Movie 43‘s most talked about sequence, in which Kate Winslet goes on a blind date with Hugh Jackman and is horrified to discover, when he removes his scarf, that he has a pair of testicles dangling from beneath his chin, was shot more than four years ago and used to convince a raft of other high profile actors to join.

The resulting production has 14 storylines credited to 13 directors and nine writers. Its never-ending Timtam packet of luminaries include Jackman, Winslet, Gere, Gerard Butler, Naomi Watts, Halle Berry, Uma Thurman, Emma Stone, Dennis Quaid, Liev Schrieber, Greg Kinnear, Justin Long, Johnny Knoxville, Stephen Merchant, Terence Howard, Seann William Scott, Anna Faris and Seth MacFarlane. They didn’t do it for the money. According to Farrelly, each of the actors received US$800 for their contributions.
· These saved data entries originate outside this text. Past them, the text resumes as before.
-- ==== Sys2Proof/Machine/Formats.lean ====
section
/-! DEFINITION. Number formats, exact values, rounding, block scales and the correctly rounded functions
(spec file 05_formats_and_arithmetic.md, R192 to R220). Every result is formed exactly and rounded once. -/
namespace Sys2Proof.Machine

/-- The sixteen format codes of R122, R195 and R199, in code order. -/
inductive Fmt where
  | fp32 | bf16 | fp16 | e4m3 | e5m2 | e3m2 | e2m3 | e2m1 | mxint8 | t2 | w40 | int32 | int8 | int64 | uint64 | mxint4
  deriving DecidableEq, Repr

/-- The format of a 4-bit code. -/
def Fmt.ofCode (c : BitVec 4) : Fmt :=
  match c.toNat with
  | 0 => .fp32 | 1 => .bf16 | 2 => .fp16 | 3 => .e4m3 | 4 => .e5m2 | 5 => .e3m2 | 6 => .e2m3 | 7 => .e2m1
  | 8 => .mxint8 | 9 => .t2 | 10 => .w40 | 11 => .int32 | 12 => .int8 | 13 => .int64 | 14 => .uint64 | _ => .mxint4

/-- The code of a format (R209 numbers the counters by it). -/
def Fmt.code : Fmt → Nat
  | .fp32 => 0 | .bf16 => 1 | .fp16 => 2 | .e4m3 => 3 | .e5m2 => 4 | .e3m2 => 5 | .e2m3 => 6 | .e2m1 => 7
  | .mxint8 => 8 | .t2 => 9 | .w40 => 10 | .int32 => 11 | .int8 => 12 | .int64 => 13 | .uint64 => 14 | .mxint4 => 15

/-- Element bits (R192, R194, R195, R197 to R199). -/
def Fmt.bits : Fmt → Nat
  | .fp32 => 32 | .bf16 => 16 | .fp16 => 16 | .e4m3 => 8 | .e5m2 => 8 | .e3m2 => 6 | .e2m3 => 6 | .e2m1 => 4
  | .mxint8 => 8 | .t2 => 2 | .w40 => 40 | .int32 => 32 | .int8 => 8 | .int64 => 64 | .uint64 => 64 | .mxint4 => 4

/-- Block formats: 32 elements share one scale byte (R195, R197). -/
def Fmt.isBlock : Fmt → Bool
  | .e4m3 | .e5m2 | .e3m2 | .e2m3 | .e2m1 | .mxint8 | .t2 | .mxint4 => true
  | _ => false

/-- EMAX of R195 and R197. -/
def Fmt.emax : Fmt → Int
  | .e2m1 => 2 | .e3m2 => 4 | .e2m3 => 2 | .e4m3 => 8 | .e5m2 => 15 | _ => 0

/-- How a floating format encodes its special values (R194, R195, R198). -/
inductive Specials where
  | ieee     -- exponent of all ones: infinity or NaN
  | e4m3     -- only S.1111.111 is a NaN
  | none     -- neither infinity nor NaN
  deriving DecidableEq, Repr

/-- Exponent bits, fraction bits, bias and special values of a floating format. -/
structure FloatSpec where
  ebits : Nat
  mbits : Nat
  bias : Nat
  specials : Specials
  deriving DecidableEq, Repr

/-- Bits, sign and the exponent of the unit of an integer format. -/
structure IntSpec where
  bits : Nat
  signed : Bool
  unit : Int
  deriving DecidableEq, Repr

/-- The three kinds of element encoding. -/
inductive Layout where
  | float (f : FloatSpec)
  | int (i : IntSpec)
  | ternary
  deriving DecidableEq, Repr

/-- The layouts of R194, R195, R197, R198 and R199. -/
def Fmt.layout : Fmt → Layout
  | .fp32 => .float ⟨8, 23, 127, .ieee⟩
  | .bf16 => .float ⟨8, 7, 127, .ieee⟩
  | .fp16 => .float ⟨5, 10, 15, .ieee⟩
  | .e4m3 => .float ⟨4, 3, 7, .e4m3⟩
  | .e5m2 => .float ⟨5, 2, 15, .ieee⟩
  | .e3m2 => .float ⟨3, 2, 3, .none⟩
  | .e2m3 => .float ⟨2, 3, 1, .none⟩
  | .e2m1 => .float ⟨2, 1, 1, .none⟩
  | .w40 => .float ⟨8, 31, 127, .none⟩
  | .mxint8 => .int ⟨8, true, -6⟩
  | .mxint4 => .int ⟨4, true, -2⟩
  | .int32 => .int ⟨32, true, 0⟩
  | .int8 => .int ⟨8, true, 0⟩
  | .int64 => .int ⟨64, true, 0⟩
  | .uint64 => .int ⟨64, false, 0⟩
  | .t2 => .ternary

/-- An exact value: sign, magnitude and power of two. A zero keeps its sign (R202). -/
structure Dy where
  neg : Bool
  mag : Nat
  exp : Int
  deriving DecidableEq, Repr

/-- A value as a unit computes with it: a NaN or an exact value (R200 removes infinities on reading). -/
inductive Val where
  | nan
  | num (d : Dy)
  deriving DecidableEq, Repr

/-- One counted event of R209: a saturation or a NaN of a format. -/
inductive NumEvent where
  | sat (f : Fmt)
  | nan (f : Fmt)
  deriving DecidableEq, Repr

/-- Round to nearest even, or toward zero (R204, R205). -/
inductive Rounding where
  | nearest
  | zero
  deriving DecidableEq, Repr

def Dy.zero : Dy := ⟨false, 0, 0⟩
def Dy.one : Dy := ⟨false, 1, 0⟩
def Dy.negate (a : Dy) : Dy := { a with neg := !a.neg }
def Dy.abs (a : Dy) : Dy := { a with neg := false }
def Dy.isZero (a : Dy) : Bool := a.mag == 0
/-- Multiplication by a power of two. -/
def Dy.scale (a : Dy) (k : Int) : Dy := { a with exp := a.exp + k }
/-- An integer as an exact value. -/
def Dy.ofInt (i : Int) : Dy := ⟨i < 0, i.natAbs, 0⟩

/-- The signed integer `mag * 2^(exp - e)` for an `e` not above the value's exponent. -/
def Dy.intAt (a : Dy) (e : Int) : Int :=
  let m : Int := (a.mag <<< (a.exp - e).toNat : Nat)
  if a.neg then -m else m

/-- Exact product. -/
def Dy.mul (a b : Dy) : Dy := ⟨xor a.neg b.neg, a.mag * b.mag, a.exp + b.exp⟩

/-- Exact sum; an exact zero is +0 unless both operands are −0 (R202). For (−0) + (−0) under round to nearest even R202 names no sign; −0 is
the model's (assumption 88, DESIGN CHOICE). -/
def Dy.add (a b : Dy) : Dy :=
  let e := min a.exp b.exp
  let s := a.intAt e + b.intAt e
  if s = 0 then ⟨a.mag == 0 && b.mag == 0 && a.neg && b.neg, 0, 0⟩ else ⟨s < 0, s.natAbs, e⟩

def Dy.sub (a b : Dy) : Dy := a.add b.negate

/-- Comparison of exact values; −0 equals +0. -/
def Dy.lt (a b : Dy) : Bool :=
  let e := min a.exp b.exp
  a.intAt e < b.intAt e

def Dy.le (a b : Dy) : Bool := !(b.lt a)
def Dy.eqv (a b : Dy) : Bool := !(a.lt b) && !(b.lt a)

/-- The order of R214 for maxima and minima: −0 lies below +0. -/
def Dy.below (a b : Dy) : Bool := a.lt b || (a.isZero && b.isZero && a.neg && !b.neg)

/-- The exponent of the binade of a nonzero value. -/
def Dy.floorLog2 (a : Dy) : Int := a.mag.log2 + a.exp

/-- The magnitude in units of `2^q`, rounded to an integer. -/
def roundUnits (r : Rounding) (mag : Nat) (exp q : Int) : Nat :=
  if q ≤ exp then mag <<< (exp - q).toNat
  else
    let sh := (q - exp).toNat
    let fl := mag >>> sh
    match r with
    | .zero => fl
    | .nearest =>
      let rem := 2 * (mag % 2 ^ sh)
      if rem > 2 ^ sh || (rem == 2 ^ sh && fl % 2 == 1) then fl + 1 else fl

/-- The unit in the last place of a floating format at a value: subnormals share the smallest one (R194). -/
def FloatSpec.quantum (f : FloatSpec) (d : Dy) : Int :=
  let emin : Int := 1 - f.bias
  if d.mag == 0 then emin - f.mbits else max d.floorLog2 emin - f.mbits

/-- Exponent field and fraction of the largest finite value (R194, R195, R198). -/
def FloatSpec.maxFields (f : FloatSpec) : Nat × Nat :=
  match f.specials with
  | .ieee => (2 ^ f.ebits - 2, 2 ^ f.mbits - 1)
  | .e4m3 => (2 ^ f.ebits - 1, 2 ^ f.mbits - 2)
  | .none => (2 ^ f.ebits - 1, 2 ^ f.mbits - 1)

/-- The exact value of exponent field `e` and fraction `m`. -/
def FloatSpec.value (f : FloatSpec) (neg : Bool) (e m : Nat) : Dy :=
  if e = 0 then ⟨neg, m, 1 - f.bias - f.mbits⟩ else ⟨neg, 2 ^ f.mbits + m, (e : Int) - f.bias - f.mbits⟩

/-- The bits of sign, exponent field and fraction. -/
def FloatSpec.pack (f : FloatSpec) (neg : Bool) (e m : Nat) : Nat :=
  (if neg then 2 ^ (f.ebits + f.mbits) else 0) + e * 2 ^ f.mbits + m

def FloatSpec.maxValue (f : FloatSpec) (neg : Bool) : Dy := f.value neg f.maxFields.1 f.maxFields.2

/-- The largest finite value of a sign (R195, R198, R204: for two's complement the most negative value). -/
def Fmt.largest (f : Fmt) (neg : Bool) : Dy :=
  match f.layout with
  | .float s => s.maxValue neg
  | .int i =>
    if i.signed then (if neg then ⟨true, 2 ^ (i.bits - 1), i.unit⟩ else ⟨false, 2 ^ (i.bits - 1) - 1, i.unit⟩)
    else (if neg then .zero else ⟨false, 2 ^ i.bits - 1, i.unit⟩)
  | .ternary => ⟨neg, 1, 0⟩

/-- The canonical NaN where the format has one (R201). -/
def Fmt.canonicalNaN : Fmt → Option Nat
  | .fp32 => some 0x7FC00000 | .bf16 => some 0x7FC0 | .fp16 => some 0x7E00
  | .e4m3 => some 0x7F | .e5m2 => some 0x7F | _ => none

/-- An integer of `n` bits in two's complement. -/
def signedOf (n v : Nat) : Int := if v % 2 ^ n < 2 ^ (n - 1) then (v % 2 ^ n : Nat) else ((v % 2 ^ n : Nat) : Int) - 2 ^ n
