/-- A group lease bound on this device (R489): the devices of DEV_MASK, the local lease, the root device, the slots it
holds in routers and ports, and whether it is to be unbound after the current round. State 1 BOUND, 3 BROKEN. -/
structure GroupLease where
  mask : Nat := 0
  lease : Nat := 0
  root : Nat := 0
  state : Nat := 0
  slots : List Nat := []
  ports : List Nat := []
  unbind : Bool := false
  /-- A partial of a round has gone up from a device without a round of its own, until the root tells that the round is over. -/
  round : Bool := false
  deriving DecidableEq, Repr

/-- A packet coming in on a port: its first control word, the data so far, the flits still to come and the port that it is
passed on to, if it is for another device. -/
structure Incoming where
  control : BitVec 128 := 0
  data : List Byte := []
  left : Nat := 0
  pass : Option Nat := none
  deriving DecidableEq, Repr

/-- One LGL port (R483 to R487). -/
structure LglPort where
  /-- Training attempts that have failed in a row. -/
  fails : Nat := 0
  rxNext : Nat := 0
  /-- A frame has been discarded since the last good one; a NAK is still to be sent. -/
  discarded : Bool := false
  nakDue : Bool := false
  /-- Credits to be returned, by virtual channel; 31 is the pool. -/
  due : Map Nat := []
  /-- Credits of slots whose flits wait in the input buffers for the end of a freeze (R502). -/
  held : Map Nat := []
  incoming : Map Incoming := []  -- by virtual channel
  txq : List Flit := []
  txNext : Nat := 0
  retry : List (Nat × List Byte) := []
  progressAt : Nat := 0
  /-- How often each frame of the retry buffer has been resent, by SEQ (R487). -/
  resent : Map Nat := []
  /-- Credits in use at the far end, by virtual channel; 31 is the pool. -/
  used : Map Nat := []
  deriving DecidableEq, Repr

/-- Group membership and pace-lock (chapter 12). -/
structure Group where
  shape : Nat := 0           -- shape in force
  member : Nat := 0          -- own device number in force
  /-- Head: when the last MEMBERSHIP was sent, whether its window is open, who answered, whether a bitmap is out. -/
  askedAt : Nat := 0
  asking : Bool := false
  answers : List Nat := []
  published : Bool := false
  /-- Head: pace requests by device, and when each was last heard. -/
  requests : Map Nat := []
  heard : Map Nat := []
  /-- Own request last sent and when; the head's target last sent and when. -/
  sentRequest : Nat := 0
  requestAt : Nat := 0
  sentTarget : Nat := 0
  targetAt : Nat := 0
  /-- Targets received with their APPLY_TICK, in order of sending, and when the last came (R497, R500). -/
  targets : List (Nat × Nat) := []
  heardTarget : Nat := 0
  gtickAt : Nat := 0
  leases : Map GroupLease := []  -- by group lease number
  portSlots : Map Nat := []      -- key 16 × port + slot: group lease + 1
  ports : Map LglPort := []
  /-- How many of the messages in `out` have been made packets of the ports (R484, R485). -/
  formed : Nat := 0
  deriving DecidableEq, Repr

/-- What a host request asks once it is decoded (R469 to R472). -/
inductive HostKind where
  | read (n : Nat)
  | write
  | atomic
  | doorbell (queue bytes offset : Nat) (value : BitVec 64)
  | regWrite (off : Nat) (bytes : List Byte)
  | regRead (off n : Nat)
  | bar0Read (off n : Nat)
  /-- A write of the mailbox or of the MSI-X table (R471). -/
  | bar0Write (off : Nat) (bytes : List Byte)
  /-- Data that wait for their completion. -/
  | ready (bytes : List Byte)
  /-- A request that no target answers, with its outcome (R472, R599). -/
  | failed (outcome : Nat)
  deriving DecidableEq, Repr

/-- A host request that the device has accepted and not yet finished, in order of receipt (R471). -/
structure HostOp where
  id : Nat
  tag : Nat
  device : Nat
  kind : HostKind
  reqs : List Nat            -- its requests, in address order
  /-- It came while the device was frozen (R432). -/
  held : Bool := false
  deriving DecidableEq, Repr

/-- The PCIe function's controls with the reset values of the PCI specifications (R466; assumption 62): Memory Space and Bus Master Enable,
MSI-X Enable and Function Mask, D3hot, and the AER Uncorrectable Error Status. -/
structure PcieFunction where
  memory : Bool := false
  busMaster : Bool := false
  msixOn : Bool := false
  msixMask : Bool := false
  d3 : Bool := false
  aer : Nat := 0
  deriving DecidableEq, Repr

/-- The PCIe function (chapter 12): the MSI-X table with its pending bits, the window registers, the mailbox and the
requests under way. -/
structure HostPort where
  msix : Map (BitVec 128) := []      -- rest value: vector control masked (assumption 6)
  pba : Map Bool := []
  windows : Map Word := []
  /-- Windows that BAR4 holds (R468). -/
  bar4 : Nat := 64
  ops : List HostOp := []
  /-- Mailbox (R642): bytes written over MB_REQUEST and MB_RESPONSE, MB_RESP_ADDR and MB_MSIX. -/
  mbRequest : Map Byte := []
  mbResponse : List Byte := []
  mbRespAddr : Word := 0
  mbMsix : Word32 := 0
  /-- MB_STATUS (R643), and the request that a member is performing (R645). -/
  mbBusy : Bool := false
  mbDone : Bool := false
  mbOverrun : Bool := false
  mbSeq : Nat := 0
  mbSent : List Byte := []
  linkUp : Bool := false
  function : PcieFunction := {}
  /-- The mailbox's doorbell has been written and is still to be acted on. -/
  mbRung : Bool := false
  deriving DecidableEq, Repr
Movie 43 wasn’t screened for critics prior to its release in America and the UK on January 25 (it opened in Australia on February 7). Two separate cuts were made for each release. In the US the framing device is a crazed screenwriter (Dennis Quaid) pitching scenes to a studio executive (Greg Kinnear), the resulting feature a collection of his kooky ideas. As Kinnear’s attention wavers, the screenwriter grows increasingly desperate and pulls a gun to try to seal the deal. In the UK version, a bunch of teenagers try to find a mythical movie called Movie 43. Australian cinemas are screening the former.

None of its many stars promoted the film on talk shows or in the press. Asked about the lack of PR, Farrelly responded: “the studio is not hiding it. We knew it would have to find its audience, and believe me, it will.” The film’s poster taglines include “The most outrageous comedy ever made” and “Once you see it, you can’t unsee it.”

Not many people have. Movie 43 tanked at the box office, and its chances of becoming a sleeper hit at cinemas are on par with its chances of winning a Best Picture Oscar. As soon as it opened, the tsunami hit — a sustained and  unrelentingly savage attack from critics, up there with the biggest collective take-down of any star-studded Hollywood release.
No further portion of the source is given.